We identified SVs in the 11 Nachman wild-derived inbred strain genomes using both pbsv and sniffles2 (v. 2.0.7). pbsv was first run on each sample in discover mode to identify read signatures consistent with possible SVs. SVs where then called and samples jointly genotyped by executing pbsv in call mode. Tandem repeats in the GRCm39 assembly were identified using the findTandemRepeats.py script (https://github.com/PacificBiosciences/pbsv/commit/bcec7d382f3ea40158ed9cca3c5fef9686a76641) and supplied when executing sniffles to improve the accuracy of sniffles2 calls in repetitive regions. Per sample SV calls generated by sniffles2 were merged and filtered to include only autosomal calls using bcftools merge (v1.10.2). Calls with close or overlapping breakpoints across samples were collapsed using truvari (v4.0.0), with the following parameters specified: -r 50 – pctsize 0.75 –pctovl 0.5 –pctseq 0.7 -s100 -k common. We then intersected pbsv and sniffles2 SV calls using truvari bench to produce a higher confidence call set. We used the pbsv callset as the “truth” set and invoked the following command line parameters: -r 50 -pctsize 0.75 –pctovl 0.5 –pctseq 0 –dup-to-ins –passonly -s 100. SVs were annotated using the Ensembl Variant Effect Predictor (release 109.3) and annotations from the GRCm39 assembly.

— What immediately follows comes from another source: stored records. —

/-- One hart. -/
structure Hart where
  /-- g0 to g31 (01 R8). -/
  g : Vector Word 32
  /-- Address of the next instruction (01 R7). -/
  pc : Word
  /-- 01 R38. -/
  mode : Mode
  /-- 17 R338. -/
  run : RunState
  /-- The instruction a hart waits at (11 R226, 19 R357). -/
  wait : Option Instr
  /-- 0x000 and 0x001 (01 R28). -/
  vl : Nat
  vr : Nat
  /-- 0x002 (03 R59). -/
  vtype : BitVec 16
  /-- 0x003 (01 R7). -/
  vstart : BitVec 32
  /-- 0x005: declared count and maxsew (01 R19); 0 before the first SETREGS. -/
  count : Nat
  maxsew : Nat
  /-- 0x006, 0x007, 0x008 (01 R28). -/
  vsparse : BitVec 32
  vlive : BitVec 32
  vdirty : BitVec 32
  /-- 0x00A, 0x00B, 0x00C (01 R28). -/
  fflags : BitVec 6
  fctl : BitVec 4
  vbscale : BitVec 16
  /-- v0 to v31 (01 R10). -/
  v : Vector VReg 32
  /-- VSAT bits that are defined (01 R14). -/
  vsat : Map Bool
  /-- 0x106 (01 R31). -/
  vstate : BitVec 2
  /-- h0 to h7 (01 R15). -/
  strip : Vector Strip 8
  /-- 0x038 to 0x03D (01 R16). -/
  lc0 : Word
  lb0 : Word
  le0 : Word
  lc1 : Word
  lb1 : Word
  le1 : Word
  /-- 0x030, 0x031 (01 R17) and 0x032. -/
  rngkey : Word
  rngctr : Word
  pgen : BitVec 32
  /-- 0x010 to 0x014 (01 R28, R29). -/
  tilem : Nat
  tilen : Nat
  tilek : Nat
  tilenoff : Nat
  tileset : Word
  /-- The weight-buffer FIFO, oldest first (10 R203). -/
  fifo : List Stream
  /-- 10 R223. -/
  coef : Option CoefLoad
  /-- MSTATE reads DIRTY when not empty (10 R191). -/
  mdirty : Bool
  /-- 0x022 to 0x025 (01 R28). -/
  gangid : Word
  gangsize : Word
  gangrank : Word
  taskarg : Word
  /-- 0x029 (05 R117). -/
  instret : Word
  /-- 0x100 to 0x105 (01 R28, 19 R354). -/
  tstatus : Word
  tcause : Word
  tpc : Word
  tval : Word
  tvec : Word
  tscratch : Word
  /-- 0x107 to 0x109, 0x10B (01 R28). -/
  slice : Word
  ptbase : Word
  asid : BitVec 16
  mstateen : Bool
  /-- 17 R340. -/
  contending : Bool
  /-- 04 R92. -/
  convoy : Option Convoy
  /-- The store buffer: bytes by sector (13 R296), and the size of the widest access in each entry: aligned units of
  that size move whole (05 R106, 09 R176). -/
  sb : Map (List (Option Byte))
  sbGrain : Map Nat
  /-- 11 R243. -/
  monitor : Option Monitor
  /-- BARs executed (11 R242) and whether TRIGGER was executed (R247). -/
  bars : Nat
  triggered : Bool
  /-- A hart that waits at BAR has made the release of its arrival (R242). -/
  arrived : Bool
  /-- The access that awaits its response, and one held across an interrupt (19 R355, R357). -/
  request : Option Request
  held : Option Request
  /-- TPC as it was written by the last trap entry (19 R355: a changed TPC discards a held response). -/
  trapPc : Word
  /-- PREEMPT taken since the last resumption, and the groups held at the yield (19 R363). -/
  preempted : Bool
  yieldGroups : Nat
  /-- RETT with STEP: a BREAK follows the next instruction (19 R355). -/
  stepping : Bool
  /-- An interrupt became pending in user mode since the hart's last turn: that turn's instruction may still stop at it
  part-way (the model's own; log 6). -/
  fresh : Bool
  /-- The flat index at which an interrupt cuts the running instruction (the model's own; log 6). -/
  stopAt : Option Nat
  /-- Instructions that stand stopped part-way, of which something is to be kept (03 R74, 07 R146). -/
  partRuns : List PartRun
  deriving DecidableEq, Repr

/-! ## A core -/

/-- A knot register (01 R26). -/
structure Knot where
  lo : BitVec 32
  h : BitVec 32
  invh : BitVec 32
  g : Nat
  d : Nat
  clamp : Nat
  count : Nat
  deriving DecidableEq, Repr

/-- An accumulator word with its live bit (01 R24, 10 R208). -/
structure AccWord where
  bits : BitVec 32
  live : Bool
  deriving DecidableEq, Repr

/-- One byte of an L1 sector (13 R296): absent, clean, dirty, or dirty with its value lost to an uncorrectable error
(R298, 24 R415). -/
inductive CacheByte
  | absent | clean (b : Byte) | dirty (b : Byte) | lost (b : Byte)
  deriving DecidableEq, Repr

/-- An L1 sector: 128 bytes, and whether its clean bytes were filled from a poisoned sector (13 R298). -/
structure L1Sector where
  bytes : List CacheByte
  poison : Bool
  deriving DecidableEq, Repr

/-- A cached translation (13 R291, R293): a page of an address space, its leaf entry, the address of that entry, the
physical page, the first page that the entry covers and how many it covers (1, the 32 of a 2 MiB run, or, at a die, up to
sixteen runs of 32 MiB), and whether the leaf maps a 512 MiB block. -/
structure TlbEntry where
  asid : BitVec 16
  vpage : Nat
  entry : Word
  slot : Nat
  frame : Nat
  start : Nat
  span : Nat
  block : Bool
  deriving DecidableEq, Repr

/-- A table pointer in the walkers' cache of upper-level entries (13 R293): its level, 1 or 2, and the virtual page
divided by the pages it covers. -/
structure UpperEntry where
  asid : BitVec 16
  level : Nat
  index : Nat
  entry : Word
  deriving DecidableEq, Repr

/-- A copy command in a channel (11 R230 to R232). -/
structure CopyCmd where
  src : Word
  dst : Word
  len : Nat
  fill : Bool
  dstStrip : Bool
  srcStrip : Bool
  asid : BitVec 16
  ptbase : Word
  hart : Nat
  user : Bool
  /-- Counts in WP, RP and DONE (R232). -/
  counted : Bool
  /-- Where its first byte stands in its strip, once it counts no more. -/
  base : Nat
  moved : Nat
  deriving DecidableEq, Repr

/-- A copy channel (11 R231, R237). -/
structure Channel where
  queue : List CopyCmd
  wp : Word
  rp : Word
  done : BitVec 32
  first : Nat
  deriving DecidableEq, Repr

/-- One core. -/
structure CoreState where
  /-- 0x028 (00 R2). -/
  cycle : Word
  /-- 0x10A (01 R21). -/
  lpart : Word
  /-- The hart, 0 to 3, that holds each lane group (01 R18). -/
  owner : Vector (Option Nat) 8
  /-- Accumulator words by physical row × 384 + column; unlisted reads 0 and is not live (01 R24). -/
  acc : Map AccWord
  /-- Accumulator words whose granule is uncorrectable (24 R415). -/
  accBad : List Nat
  /-- Cells with loaded coefficients, by physical row × 64 + n, with the 16 BF16 slots (01 R24). -/
  cells : Map (List (BitVec 16))
  /-- Nonzero gradient slots, by (physical row × 64 + n) × 16 + k (01 R24). -/
  grad : Map (BitVec 32)
  /-- The 64 knot registers by physical row (01 R26). -/
  knot : Vector Knot 64
  /-- The L1 by sector (13 R296). -/
  l1 : Map L1Sector
  /-- The L1 TLB (13 R293). -/
  tlb : List TlbEntry
  /-- The copy channels (11 R231). -/
  chan : Vector Channel 2
  /-- 24 R416. -/
  inService : Bool
  deriving DecidableEq, Repr

/-! ## Memories, engines -/

/-- A memory as a list of cells in one canonical form: addresses rise strictly, and no cell holds 0, which an
unlisted address reads as (log 1). -/
abbrev Memory := List Host.Cell

/-- The canonical form of a memory. -/
def Memory.wf (m : Memory) : Bool := mapRising m && m.all (fun c => !(c.2 == 0))

/-- A sector at its home L2 slice (13 R298). -/
structure HomeSector where
  bytes : List Byte
  dirty : Bool
  poison : Bool
  deriving DecidableEq, Repr

/-- A translation invalidation that a store to TLBI started (13 R294, R295). -/
structure Tlbi where
  hart : Nat
  mode : Nat
  asid : BitVec 16
  page : Nat
  deriving DecidableEq, Repr

/-- The memories beyond the cores (13). -/
structure MemSys where
  /-- DRAM and CAP arrays (the settled image), vaults, the host window and peers' memories, by address. -/
  mem : Memory
  /-- The home L2 slices by sector. -/
  l2 : Map HomeSector
  /-- Sectors poisoned in the arrays (R298). -/
  poison : List Nat
  /-- Elided CAP blocks, by address div 4,096, with their constants (R304). -/
  elided : Map Word
  /-- Whether a 64 KiB page is held compressed, as far as an access has shown it (R305), and, of the pages that a single
  FILL command filled whole since, the mappings that are not invalidated yet. -/
  compressed : Map Bool
  filled : Map (List TlbEntry)
  /-- Ranges, by address and length, whose data is undefined because software broke a rule (R297, R305). -/
  undef : List (Nat × Nat)
  /-- Capacity home map: the mask of each granule (R297). -/
  granule : Map (BitVec 128)
  /-- The last-level TLBs of the four dies, and their walkers' upper-level entries (R293). -/
  dieTlb : Vector (List TlbEntry) 4
  upper : Vector (List UpperEntry) 4
  /-- By hart, the stores to vaults, the host and peers that are not performed yet, as bytes by sector (12 R267, R276). -/
  posted : Map (Map (List (Option Byte)))
  /-- Invalidations under way, oldest first (R295). -/
  tlbi : List Tlbi
  deriving DecidableEq, Repr

/-- A region slot (14 R311). -/
structure Slot where
  base : Nat
  size : Nat
  valid : Bool
  asid : BitVec 16
  sc : BitVec 32
  rc : BitVec 32
  ic : BitVec 32
  first : BitVec 8
  last : BitVec 8
  fails : BitVec 32
  inflight : Nat
  deriving DecidableEq, Repr

/-- One operation of an engine on a piece (14 R316, R317); addresses are physical. -/
inductive MicroOp
  | first (s : BitVec 32) (addr : Nat)
  | step (s : BitVec 32) (addr : Nat)
  | writeBack (addr : Nat)
  | inflate (addr : Nat)
  deriving DecidableEq, Repr

/-- A destination piece (14 R314): the bank it belongs to, its length in bytes, the operations still to do, the
accumulator, and, of a row step that has begun, the bytes it has read so far (R319). -/
structure Piece where
  bank : Nat
  len : Nat
  ops : List MicroOp
  acc : List (BitVec 32)
  begun : Bool
  got : List Byte
  deriving DecidableEq, Repr

/-- A piece on its way through a crossbar queue (14 R315): its command, its piece, its bytes, and the bank it comes
from. -/
structure Transfer where
  cmd : Nat
  piece : Nat
  len : Nat
  bank : Nat
  deriving DecidableEq, Repr

/-- An in-place record (11 R234). -/
structure InPlace where
  op : Nat
  fmt : Nat
  count : Nat
  dslot : Nat
  xslot : Nat
  zslot : Nat
  doff : Nat
  xoff : Nat
  zoff : Nat
  rlen : Nat
  xstride : Nat
  a : BitVec 32
  b : BitVec 32
  deriving DecidableEq, Repr

/-- An accepted in-place command (11 R235): its record, its requester, and, once it started, its pieces. -/
structure Command where
  id : Nat
  rcd : InPlace
  asid : BitVec 16
  hart : Nat
  /-- DSLOT was assigned to the tenant when the command was accepted (14 R313). -/
  owned : Bool
  started : Bool
  pieces : List Piece
  status : Nat
  /-- The physical address met when it failed (19 R360). -/
  where_ : Nat
  deriving DecidableEq, Repr

/-- A settle or renew sweep (11 R238, R239). `todo` are the sectors a settle still has to write; a renew keeps the
sectors it has handled. -/
structure Sweep where
  id : Nat
  slot : Nat
  renew : Bool
  start : Nat
  len : Nat
  todo : List Nat
  deriving DecidableEq, Repr

/-- A bank, or an LPDDR6 channel (14 R319 to R323, 16 R329): whether its engine holds pieces of accepted commands, the
command whose piece is in progress, the command and piece that read it as a source, whether it refreshes, the ordinary
requests that wait, oldest first, each with the ARBBATCH of its arrival (R322), and how many of their windows have
expired. -/
structure Bank where
  busy : Bool
  engine : Option Nat
  source : Option (Nat × Nat)
  refreshing : Bool
  waiting : List (BankRequest × Nat)
  expired : Nat
  deriving DecidableEq, Repr

/-- Arbitration of one channel (14 R322). -/
structure Arbitration where
  win : Nat
  batch : Nat
  yields : Nat
  deriving DecidableEq, Repr

/-- Engines and their control (14). Channels 0 to 127 are stacked, 128 to 191 LPDDR6; a stacked bank is
channel × 32 + bank, an LPDDR6 channel k is bank 4,096 + k. -/
structure EngineState where
  slot : Map Slot
  cmd : List Command
  sweep : List Sweep
  bank : Map Bank
  /-- The crossbar queues, by source channel × 128 + destination channel, in the order in which the steps before them
  ended (R315). Those beyond its first 8 KiB wait for room in it. -/
  crossbar : Map (List Transfer)
  arb : Map Arbitration
  nextId : Nat
  deriving DecidableEq, Repr

/-! ## Scheduler -/

/-- A launch record (17 R334). -/
structure LaunchRecord where
  entry : Word
  args : Word
  wmaddr : Word
  gang : Nat
  harts : Nat
  prio : Nat
  queue : Nat
  ordered : Bool
  early : Bool
  graph : Bool
  array : Bool
  graphNo : Nat
  floors : List Nat
  ceils : List Nat
  deriving DecidableEq, Repr

/-- A queued record (17 R335 to R337): its number, tenant, the number of the record before it in its queue, and the
function through which the host submitted it (19 R359); none for a LAUNCH. -/
structure Queued where
  id : Nat
  rcd : LaunchRecord
  asid : BitVec 16
  before : Option Nat
  aged : Bool
  via : Option Nat
  deriving DecidableEq, Repr

/-- A resident or pre-empted gang (17 R338, R347). `node` names the replay and the successors of the TASK node it
started from, as the one read of that node gave them (R343). -/
structure Gang where
  id : Nat
  task : Nat
  rcd : LaunchRecord
  asid : BitVec 16
  members : List Nat
  ended : List Nat
  triggered : List Nat
  /-- The records of the harts that have yielded after a PREEMPT (19 R363). -/
  left : Map Hart
  preempting : Bool
  node : Option (Nat × List Nat)
  via : Option Nat
  deriving DecidableEq, Repr

/-- A TASK node that waits for dispatch (17 R345): its index, its successors and its record, as they were read. -/
structure ReadyNode where
  index : Nat
  succ : List Nat
  rcd : LaunchRecord
  deriving DecidableEq, Repr

/-- A replay of a resident graph (17 R343, R345): bound image address, node count, signal counts, TASK nodes that wait
for dispatch, nodes still to be signalled, how many run. -/
structure Replay where
  id : Nat
  rcd : LaunchRecord
  asid : BitVec 16
  graph : Nat
  image : Nat
  base : Word
  nodes : Nat
  counts : Map Nat
  ready : List ReadyNode
  signals : List Nat
  running : Nat
  failed : Bool
  via : Option Nat
  deriving DecidableEq, Repr

/-- A graph register (17 R342). -/
structure GraphReg where
  img0 : Word
  img1 : Word
  bound0 : Nat
  bound1 : Nat
  valid : Bool
  cur : Bool
  nodes : Nat
  deriving DecidableEq, Repr

/-- A tenant (24 R413) with its QAGE and VIOPTR (01 R28, 19 R361) and the column of its violation log (19 R360). -/
structure Tenant where
  spec : TenantSpec
  qage : Nat
  lost : Nat
  next : Nat
  logColumn : Option Nat
  /-- The retired column whose log has not moved yet, for want of a column in service. -/
  gone : Option Nat
  tearing : Bool
  deriving DecidableEq, Repr

/-- A watermark in the memory of a peer that waits for its port (17 R339, 24 R408): the tenant, the address with its
translation, and the requester. -/
structure Owed where
  asid : BitVec 16
  wm : Word
  phys : Phys
  req : Nat
  deriving DecidableEq, Repr

/-- The scheduler (17). -/
structure SchedState where
  queue : Map (List Queued)
  /-- The record last accepted into each queue. -/
  lastId : Map Nat
  /-- The queue last dispatched from at each priority (R337). -/
  turn : Map Nat
  gang : List Gang
  replay : List Replay
  /-- By ASID × 64 + graph: a tenant keeps 64 graphs, which every function of it shows (R342). -/
  graph : Map GraphReg
  tenant : Map Tenant
  nextTask : Nat
  owed : List Owed
  deriving DecidableEq, Repr
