-- ==== Sys2Proof/Machine/Mailbox.lean ====
section
/-! DEFINITION. Mailboxes and plots (22 R381 to R394): rings, records, posts and takes, the ends of episodes, the
registers of the mailbox page. -/
namespace Sys2Proof.Machine

def boxOf (s : State) (b : Nat) : Mailbox := mapGet s.green.box b Mailbox.reset
def setBox (s : State) (b : Nat) (x : Mailbox) : State := { s with green := { s.green with box := mapSet s.green.box b x } }
def gcoreOf (s : State) (g : Nat) : GCore := mapGet s.green.core g GCore.reset
def setGCore (s : State) (g : Nat) (x : GCore) : State :=
  { s with green := { s.green with core := mapSet s.green.core g x } }

/-- The core on which a plot is installed. -/
def installedOn (s : State) (b : Nat) : Option Nat :=
  (s.green.core.find? (fun p => p.2.installed && p.2.plot == b)).map (·.1)

/-- The tenant of a mailbox. -/
def boxOwner (s : State) (b : Nat) : Option (BitVec 16) :=
  if (boxOf s b).ownerV then some (boxOf s b).owner else none

/-- The tenant of a Greenhouse core's block (R379). -/
def coreTenant (s : State) (g : Nat) : Option (BitVec 16) :=
  (s.sched.tenant.find? (fun p => p.2.spec.blocks.contains (g / 8))).map (fun p => BitVec.ofNat 16 p.1)

/-- PCOUNT after some cycles: past a limit it stays past it; under the highest limit, which no count passes, it wraps. -/
def countTo (c : GCore) (cycles : Nat) : BitVec 32 :=
  if c.plimit = 0xFFFFFFFF then c.pcount + BitVec.ofNat 32 cycles else BitVec.ofNat 32 (min (c.pcount.toNat + cycles) 0xFFFFFFFF)

/-- Time passes in PCOUNT while a plot is installed, RUN is 1 and PLIMIT is not 0 (R392; log 9). -/
def countOn (s : State) (c : GCore) : GCore :=
  if c.installed ∧ c.run ∧ c.plimit ≠ 0 then { c with pcount := countTo c (Config.elapsed s.tick) } else c

/-- PCOUNT stands above the limit: the core prunes before its next instruction (R392). -/
def pruneDue (c : GCore) : Bool := c.installed && c.run && c.plimit != 0 && decide (c.plimit.toNat < c.pcount.toNat)

/-- Stop, or start from 0, the pruner count of the core on which a plot is installed. -/
def stopCount (s : State) (b : Nat) : State :=
  match installedOn s b with
  | some g => setGCore s g { countOn s (gcoreOf s g) with run := false }
  | none => s
def startCount (s : State) (b : Nat) : State :=
  match installedOn s b with
  | some g => setGCore s g { gcoreOf s g with pcount := 0, run := true }
  | none => s

/-- A record that enters the down-ring ends a WFI of the core on which the plot is installed (R391). -/
def wakeCore (s : State) (b : Nat) : State :=
  match installedOn s b with
  | some g => if (gcoreOf s g).asleep then setGCore s g { gcoreOf s g with asleep := false } else s
  | none => s

/-! ## Records (R389) -/

def kindAct : Nat := 1
def kindDone : Nat := 3
def kindPruned : Nat := 4
def kindExpired : Nat := 5

def estateCode : EState → Nat
  | .free => 0
  | .opened => 1
  | .done => 2
  | .pruned => 3
  | .expired => 4
  | .closed => 5

/-- FLAGS: FOLLOW and TRUNC. -/
def recordFlags (m : Mailbox) (trunc : Bool) : Nat := (if m.follow then 1 else 0) + (if trunc then 2 else 0)

/-- A record of the up-ring. -/
def upRecord (m : Mailbox) (kind : Nat) (trunc : Bool) (user : Word) (payload : List Byte) : MailRecord :=
  { episode := m.episode, step := m.stepu, gen := if m.follow then m.egen else m.sgen, kind := kind
    flags := recordFlags m trunc, len := payload.length, user := user, payload := payload }

/-- The 512 bytes of a slot. -/
def recordBytes (r : MailRecord) : List Byte :=
  bytesOfNat 4 r.episode.toNat ++ bytesOfNat 4 r.step.toNat ++ bytesOfNat 4 r.gen.toNat ++ bytesOfNat 1 r.kind
  ++ bytesOfNat 1 r.flags ++ bytesOfNat 2 r.len ++ bytesOfNat 8 r.user.toNat ++ bytesOfNat 8 0
  ++ r.payload ++ List.replicate (480 - r.payload.length) 0

/-- The summary of a header (11 R250). -/
def summary (r : MailRecord) : Word :=
  BitVec.ofNat 64 (r.kind % 8 + 8 * (r.len % 512) + 4096 * (r.step.toNat % 2 ^ 20) + 2 ^ 32 * r.gen.toNat)

/-- A terminal record written by hardware; it waits while the up-ring is full (R389). -/
def hardwareUp (m : Mailbox) (kind : Nat) : Mailbox :=
  let r := upRecord m kind true 0 []
  if m.up.length < 8 ∧ m.waiting.isEmpty then { m with up := m.up ++ [r] } else { m with waiting := m.waiting ++ [r] }

/-- Waiting terminal records enter the up-ring as slots are free. -/
def admitWaiting (m : Mailbox) : Mailbox :=
  let n := 8 - m.up.length
  { m with up := m.up ++ m.waiting.take n, waiting := m.waiting.drop n }

/-! ## Episodes (R388, R390 to R394) -/

/-- The episode ends: the plot is sealed and the down-ring emptied. -/
def endEpisode (m : Mailbox) (e : EState) : Mailbox := { m with sealed_ := true, dn := [], estate := e }

/-- OPEN; discarded while the episode is open or the up-ring is not drained. -/
def openEpisode (s : State) (b : Nat) (sgen : BitVec 32) (follow : Bool) : State :=
  let m := boxOf s b
  if m.estate = .opened ∨ !m.up.isEmpty then s
  else
    startCount (setBox s b
      { m with
        episode := m.episode + 1, stepu := 0, stepd := 0, sgen := sgen, egen := sgen, follow := follow
        dn := [], sealed_ := false, estate := .opened
        xpend := !follow && decide (sgen.toNat < m.genfloor.toNat) }) b

/-- CLOSE of an open episode. -/
def closeEpisode (s : State) (b : Nat) : State :=
  let m := boxOf s b
  if m.estate = .opened then stopCount (setBox s b (hardwareUp (endEpisode m .closed) kindDone)) b else s

/-- Expire(). -/
def expire (s : State) (b : Nat) : State :=
  let m := endEpisode (boxOf s b) .expired
  let m := hardwareUp { m with dn := [upRecord m kindExpired true 0 []] } kindExpired
  wakeCore (stopCount (setBox s b { m with xpend := false }) b) b

/-- A GENFLOOR store (R386, R394). -/
def raiseFloor (s : State) (b : Nat) (v : Word) : State :=
  let m := boxOf s b
  let f : BitVec 32 := if m.genfloor.toNat < (v.setWidth 32 : BitVec 32).toNat then v.setWidth 32 else m.genfloor
  setBox s b { m with
    genfloor := f
    xpend := m.xpend || (m.estate == .opened && !m.follow && decide (m.sgen.toNat < f.toNat)) }

/-- An OWNER store (R386). -/
def writeOwner (s : State) (b : Nat) (v : Word) : State :=
  let m := boxOf s b
  if m.estate = .opened then s else setBox s b { m with ownerV := v.getLsbD 16, owner := v.setWidth 16 }

def winSize (w : Word) : Nat := if (w.extractLsb' 48 6).toNat = 0 then 0 else 2 ^ (w.extractLsb' 48 6).toNat
def winBase (w : Word) : Nat := (w.extractLsb' 12 36).toNat * 4096

/-- A range of one of the places a window may cover (R381). -/
def windowPlace (base size : Nat) : Bool :=
  decide (base + size ≤ dramSize) || (decide (capBase ≤ base) && decide (base + size ≤ capEnd))
  || (isVault base && decide (base % 0x1000000 + size ≤ 0xAA0000))
  || (decide (sramBase ≤ base) && decide (base + size ≤ sramBase + 0x20000))

/-- A value that a window register accepts (R381). -/
def windowOk (v : Word) : Bool :=
  let ls := (v.extractLsb' 48 6).toNat
  v &&& 0xF8C0000000000FFF == 0 && (ls == 0 || (decide (12 ≤ ls) && decide (ls ≤ 40)))
  && (ls == 0 || decide (winBase v % 2 ^ ls = 0)) && !(v.getLsbD 57 && !v.getLsbD 56)
  && (ls == 0 || windowPlace (winBase v) (2 ^ ls))

/-- A window store (R381). -/
def writeWindow (s : State) (b i : Nat) (v : Word) : State :=
  let m := boxOf s b
  if m.estate = .opened ∨ !windowOk v then s else setBox s b { m with win := m.win.setIfInBounds i v }

/-- A CTRL store (R388). -/
def writeCtrl (s : State) (b : Nat) (v : Word) : State :=
  if v &&& 0xFFFFFFF0 ≠ 0 then s
  else match (v.extractLsb' 0 3).toNat with
    | 1 => openEpisode s b (v.extractLsb' 32 32) (v.getLsbD 3)
    | 2 => closeEpisode s b
    | _ => s

/-- The outcomes of MBPOST (11 R249, 22 R393). -/
inductive PostCheck
  | deliver | refused | closed
  deriving DecidableEq, Repr

def PostCheck.code : PostCheck → Nat
  | .deliver => 0
  | .refused => 1
  | .closed => 2

/-- The checks of R393. -/
def postCheck (m : Mailbox) (pgen : BitVec 32) : PostCheck :=
  if m.estate ≠ .opened ∨ m.xpend then .closed
  else if pgen.toNat < m.genfloor.toNat then .refused
  else .deliver

/-- An ACT record enters the down-ring (R389, R393). -/
def deliver (s : State) (b : Nat) (pgen : BitVec 32) (payload : List Byte) : State :=
  let m := boxOf s b
  let r : MailRecord :=
    { episode := m.episode, step := m.stepd, gen := pgen, kind := kindAct, flags := recordFlags m false
      len := payload.length, user := 0, payload := payload }
  wakeCore (setBox s b { m with dn := m.dn ++ [r], stepd := m.stepd + 1 }) b

/-- A load of POST by the installed core (R390): the new state and the status. -/
def corePost (s : State) (b : Nat) : State × Nat :=
  let m := boxOf s b
  let bytes := (List.range 512).map (fun i => mapGet m.upstage i 0)
  let kind := field bytes 12 1
  let len := field bytes 14 2
  if m.estate ≠ .opened then (s, 2)
  else if m.xpend then (expire s b, 2)
  else if !(kind == 0 || kind == 2 || kind == 3) || decide (480 < len) || field bytes 24 8 != 0 then (s, 3)
  else if m.up.length = 8 then (s, 1)
  else
    let r := upRecord m kind false (BitVec.ofNat 64 (field bytes 16 8)) ((bytes.drop 32).take len)
    let m := { m with up := m.up ++ [r] }
    let m := if kind = kindDone then endEpisode m .done else m
    (stopCount (setBox s b m) b, 0)

/-- A load of TAKE by the installed core (R391): the new state and the value. -/
def coreTake (s : State) (b : Nat) : State × Word :=
  let s := if (boxOf s b).estate = .opened ∧ (boxOf s b).xpend then expire s b else s
  let m := boxOf s b
  match m.dn with
  | [] => (s, 0xFFFFFFFFFFFFFFFF)
  | r :: rest =>
    let stage : Map Byte := (recordBytes r).zipIdx.foldl (fun st p => memSet st p.2 p.1) []
    let m := { m with dn := rest, dnstage := stage }
    if r.kind = kindAct then (startCount (setBox s b { m with stepu := m.stepu + 1, egen := r.gen }) b, summary r)
    else (setBox s b m, summary r)

/-- The oldest record of the up-ring leaves it for a hart (11 R250). -/
def takeUp (s : State) (b : Nat) : Option (State × MailRecord) :=
  let m := boxOf s b
  match m.up with
  | [] => none
  | r :: rest => some (setBox s b (admitWaiting { m with up := rest }), r)

/-! ## The registers of the page (R386, R387) -/

def stateWord (m : Mailbox) : Word :=
  BitVec.ofNat 64 (estateCode m.estate + (if m.follow then 2 ^ 16 else 0) + (if m.xpend then 2 ^ 17 else 0)
    + m.up.length * 2 ^ 20 + m.dn.length * 2 ^ 24 + m.episode.toNat * 2 ^ 32)
def stepsWord (m : Mailbox) : Word := BitVec.ofNat 64 (m.stepd.toNat * 2 ^ 32 + m.stepu.toNat)
def gensWord (m : Mailbox) : Word := BitVec.ofNat 64 (m.egen.toNat * 2 ^ 32 + m.sgen.toNat)
def ownerWord (m : Mailbox) : Word := BitVec.ofNat 64 ((if m.ownerV then 2 ^ 16 else 0) + m.owner.toNat)

/-! ## Traps of a Greenhouse core -/

/-- Entry into machine mode as the RISC-V standard has it: mepc, mcause, mtval, MPP and MPIE are set, and MIE clears
(log 59). -/
def machineEntry (cause tval pc : Word) (c : GCore) : GCore :=
  { c with
    mepc := c.pc, mcause := cause, mtval := tval, mppUser := !c.machine, mpie := c.mie, mie := false, machine := true
    asleep := false, pc := pc }

/-- The plot of a core is sealed with a PRUNED record and uninstalled (R392, 24 R416). -/
def prunePlot (s : State) (g : Nat) : State :=
  let c := gcoreOf s g
  let s := setBox s c.plot (hardwareUp (endEpisode (boxOf s c.plot) .pruned) kindPruned)
  setGCore s g { c with installed := false, run := false, pplot := c.plot, pv := true }

/-- The pruner fires on a core between two instructions (R392). -/
def pruneCore (s : State) (g : Nat) : State :=
  let b := (gcoreOf s g).plot
  let s := prunePlot s g
  setGCore s g (machineEntry 0x8000000000000018 (BitVec.ofNat 64 b) (gcoreOf s g).prunevec (gcoreOf s g))

end Sys2Proof.Machine
end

Deletions and insertions in this intersection call set were converted to fasta format and input to RepeatMasker (v 4.1.5). The following repeatMasker command was executed: RepeatMasker -e hmmer -q -species “mus musculus” -lcambig -nocut -div 50 -no_id. To quantify the abundance of various transposable elements (TEs) within structural variants, we eliminate partial TEs, defined as those where <80% of the consensus transposable element sequence is represented within the structural variant.

Lastly, SV calls were intersected with a prior deletion callset released by the Sanger Mouse Genomes Project (https://ftp.ebi.ac.uk/pub/databases/mousegenomes/REL-1606-SV/REL-1606-SV/mgpv5.SV_deletions.bed.gz). Sanger call coordinates were first lifted over from mm10 to mm39 coordinates using the UCSC Genome Browser liftover tool. Shared deletions (>75% reciprocal overlap) were identified using bedtools intersect (v. 2.28.0).

Animal Phenotyping

We developed a phenotyping pipeline loosely modeled on that used by the KOMP2 Project (https://www.mousephenotype.org/impress/index), with modifications to account for the overall health and wildness of the Nachman strains (Figure 6). Phenotypes broadly profile disease-relevant neurobehavioral, physiological, metabolic, biochemical, and morphological trait variation.

Mice were organized into 16 phenotyping cohorts ranging in size from 6–16 animals (mean = 13.4; Supplementary Table 14). With the exception of cohort 13, each cohort was composed of animals from multiple strains (N = 2–5 strains) and mice of both sexes. (Cohort 13 included only animals from strain GAIA/NachJ.) Ten of the 16 cohorts included C57BL/6J mice as controls (n = 2–5 mice per cohort), providing a means for ensuring stability of phenotype measurements across cohorts. A total of 215 mice (108 female, 107 male) were phenotyped from 9 of the 11 Nachman lines in two waves. The first wave included 5 cohorts that were phenotyped August-November 2020. The second wave included the remaining 11 cohorts which were phenotyped between June 2021 and October 2021. Strains EDMB/NachJ and TUCA/NachJ were not imported in time for inclusion in this phenotyping effort.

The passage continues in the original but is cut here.